PROBLEM STATEMENT ->
Exactly as written, transcribe each record below.

Saved data entries:

* * * * * * * * *

-- ==== Sys2Proof/Tests/Slice0.lean ====
section
/-! SUPPORT. Tests: ill-formed commands, small steps taken from the manual's tables and examples, and for every statement
with hypotheses a concrete state that meets them (the theorems `witness_...`). -/

open Sys2Proof Sys2Proof.Machine

namespace Sys2Proof.Tests

set_option Elab.async false

/-! Well-formed commands: each check refuses a term. -/

/-- A submission of a ring pair. -/
def goodSub : Submission := ⟨.ring 0 0, 0, 0, 0, 0, 0, 0, []⟩

theorem test_wf_refuses_1 : ([
    .registerWrite (.vf 0) 0 0 0, .registerWrite (.hart 4) 0 0 0, .hiWrite .pf0 0x100000 0, .portBRequest 0 0 0 (.read 0),
    .portBRequest 0 0 0 (.amo 9 0), .registerWrite (.vf 16) 0 0 0, .registerWrite .pf0 2 0 0, .hiWrite (.vf 16) 0 0,
    .hiWrite .pf0 2 0, .framedWrite (.vf 16) 0 0, .framedWrite .pf0 2 0, .cancel (.vf 16), .registerAbort (.vf 16) 0 false 0,
    .registerAbort .pf0 2 false 0, .prtCtlLock (.vf 16), .prtRgnWrite (.vf 16) 0 0, .prtRgnWrite .pf0 96 0,
    .brgGateWrite (.vf 16) 0 0, .brgGateWrite .pf0 64 0, .mailboxSelect (.vf 16) 0, .mailboxSnapshot (.vf 16),
    .mailboxAbort (.vf 16), .mbxD7Read (.vf 16), .sideWrite 16777216 0, .sideRead 16777216, .sideStream 16777216 [],
    .extest [(256, false, false)], .samplePreload [(256, false, false)], .access 1536 none, .portARead 1536 false 0,
    .portARead 0 false 32768, .portAWrite 1536 false 0 0, .portAWrite 0 false 32768 0, .accAdd 384 0 0 none,
    .accAdd 0 12 0 none, .accAdd 0 0 2 none, .accLoad 384 0 0 none, .accLoad 0 12 0 none, .accLoad 0 0 2 none,
    .accClear 384 0 0 none, .accClear 0 12 0 none, .accClear 0 0 2 none, .ldk 384 0 0 none, .ldk 0 12 0 none, .ldk 0 0 2 none] : List Instr).all
      (fun i => !i.wf) = true := by decide

theorem test_wf_refuses_2 : ([
    .direct 384 0 none, .direct 0 12 none, .portBRequest 8 0 0 (.read 1), .portBRequest 0 16 0 (.read 1),
    .portBRequest 0 0 0 (.write []), .portBService 1536, .bankHandover (.vf 16) 0 0, .bankHandover .pf0 1536 0,
    .bankFillDone 1536, .startSide (.vf 16), .cfgFdatWrite (.vf 16) 0, .abort (.vf 16), .swap (.desc 4096),
    .swap (.reg (.vf 0) 0), .swapCancel (.desc 4096), .swapCancel (.reg (.vf 0) 0), .clear (.desc 4096),
    .clear (.reg (.vf 0) 0), .swapEdge 16 0, .swapEdge 0 4, .drainDeadline 1048576, .configScrubRead [4096] [],
    .systimeLoad (.vf 16) 0, .timCtlWrite (.vf 16) 0, .timFlenWrite (.vf 16) 0, .timHlenWrite (.vf 16) 0,
    .timArangeWrite (.vf 16) 0 0, .timArangeWrite .pf0 16 0, .almanacEntryWrite (.vf 16) 0, .afile 4096, .afileDone 16,
    .copyPage (.desc 4096), .copyPage (.reg (.vf 0) 0), .pageCopyDone 16, .flip (.desc 4096), .flip (.reg (.vf 0) 0),
    .flipCheckDone 16, .flipCancel (.desc 4096), .flipCancel (.reg (.vf 0) 0), .dramRefresh 2, .queueConfig (.vf 16) 0,
    .submission { goodSub with part := 16 }, .submission { goodSub with qid := 1048576 },
    .submission { goodSub with len := 65536 }, .submission { goodSub with src := .ring 4096 0 }] : List Instr).all
      (fun i => !i.wf) = true := by decide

* * * * * * * * *

RESULT FOR THIS TASK ->
-- ==== Sys2Proof/Tests/Slice0.lean ====
section
/-! SUPPORT. Tests: ill-formed commands, small steps taken from the manual's tables and examples, and for every statement
with hypotheses a concrete state that meets them (the theorems `witness_...`). -/

open Sys2Proof Sys2Proof.Machine

namespace Sys2Proof.Tests

set_option Elab.async false

/-! Well-formed commands: each check refuses a term. -/

/-- A submission of a ring pair. -/
def goodSub : Submission := ⟨.ring 0 0, 0, 0, 0, 0, 0, 0, []⟩

theorem test_wf_refuses_1 : ([
    .registerWrite (.vf 0) 0 0 0, .registerWrite (.hart 4) 0 0 0, .hiWrite .pf0 0x100000 0, .portBRequest 0 0 0 (.read 0),
    .portBRequest 0 0 0 (.amo 9 0), .registerWrite (.vf 16) 0 0 0, .registerWrite .pf0 2 0 0, .hiWrite (.vf 16) 0 0,
    .hiWrite .pf0 2 0, .framedWrite (.vf 16) 0 0, .framedWrite .pf0 2 0, .cancel (.vf 16), .registerAbort (.vf 16) 0 false 0,
    .registerAbort .pf0 2 false 0, .prtCtlLock (.vf 16), .prtRgnWrite (.vf 16) 0 0, .prtRgnWrite .pf0 96 0,
    .brgGateWrite (.vf 16) 0 0, .brgGateWrite .pf0 64 0, .mailboxSelect (.vf 16) 0, .mailboxSnapshot (.vf 16),
    .mailboxAbort (.vf 16), .mbxD7Read (.vf 16), .sideWrite 16777216 0, .sideRead 16777216, .sideStream 16777216 [],
    .extest [(256, false, false)], .samplePreload [(256, false, false)], .access 1536 none, .portARead 1536 false 0,
    .portARead 0 false 32768, .portAWrite 1536 false 0 0, .portAWrite 0 false 32768 0, .accAdd 384 0 0 none,
    .accAdd 0 12 0 none, .accAdd 0 0 2 none, .accLoad 384 0 0 none, .accLoad 0 12 0 none, .accLoad 0 0 2 none,
    .accClear 384 0 0 none, .accClear 0 12 0 none, .accClear 0 0 2 none, .ldk 384 0 0 none, .ldk 0 12 0 none, .ldk 0 0 2 none] : List Instr).all
      (fun i => !i.wf) = true := by decide

theorem test_wf_refuses_2 : ([
    .direct 384 0 none, .direct 0 12 none, .portBRequest 8 0 0 (.read 1), .portBRequest 0 16 0 (.read 1),
    .portBRequest 0 0 0 (.write []), .portBService 1536, .bankHandover (.vf 16) 0 0, .bankHandover .pf0 1536 0,
    .bankFillDone 1536, .startSide (.vf 16), .cfgFdatWrite (.vf 16) 0, .abort (.vf 16), .swap (.desc 4096),
    .swap (.reg (.vf 0) 0), .swapCancel (.desc 4096), .swapCancel (.reg (.vf 0) 0), .clear (.desc 4096),
    .clear (.reg (.vf 0) 0), .swapEdge 16 0, .swapEdge 0 4, .drainDeadline 1048576, .configScrubRead [4096] [],
    .systimeLoad (.vf 16) 0, .timCtlWrite (.vf 16) 0, .timFlenWrite (.vf 16) 0, .timHlenWrite (.vf 16) 0,
    .timArangeWrite (.vf 16) 0 0, .timArangeWrite .pf0 16 0, .almanacEntryWrite (.vf 16) 0, .afile 4096, .afileDone 16,
    .copyPage (.desc 4096), .copyPage (.reg (.vf 0) 0), .pageCopyDone 16, .flip (.desc 4096), .flip (.reg (.vf 0) 0),
    .flipCheckDone 16, .flipCancel (.desc 4096), .flipCancel (.reg (.vf 0) 0), .dramRefresh 2, .queueConfig (.vf 16) 0,
    .submission { goodSub with part := 16 }, .submission { goodSub with qid := 1048576 },
    .submission { goodSub with len := 65536 }, .submission { goodSub with src := .ring 4096 0 }] : List Instr).all
      (fun i => !i.wf) = true := by decide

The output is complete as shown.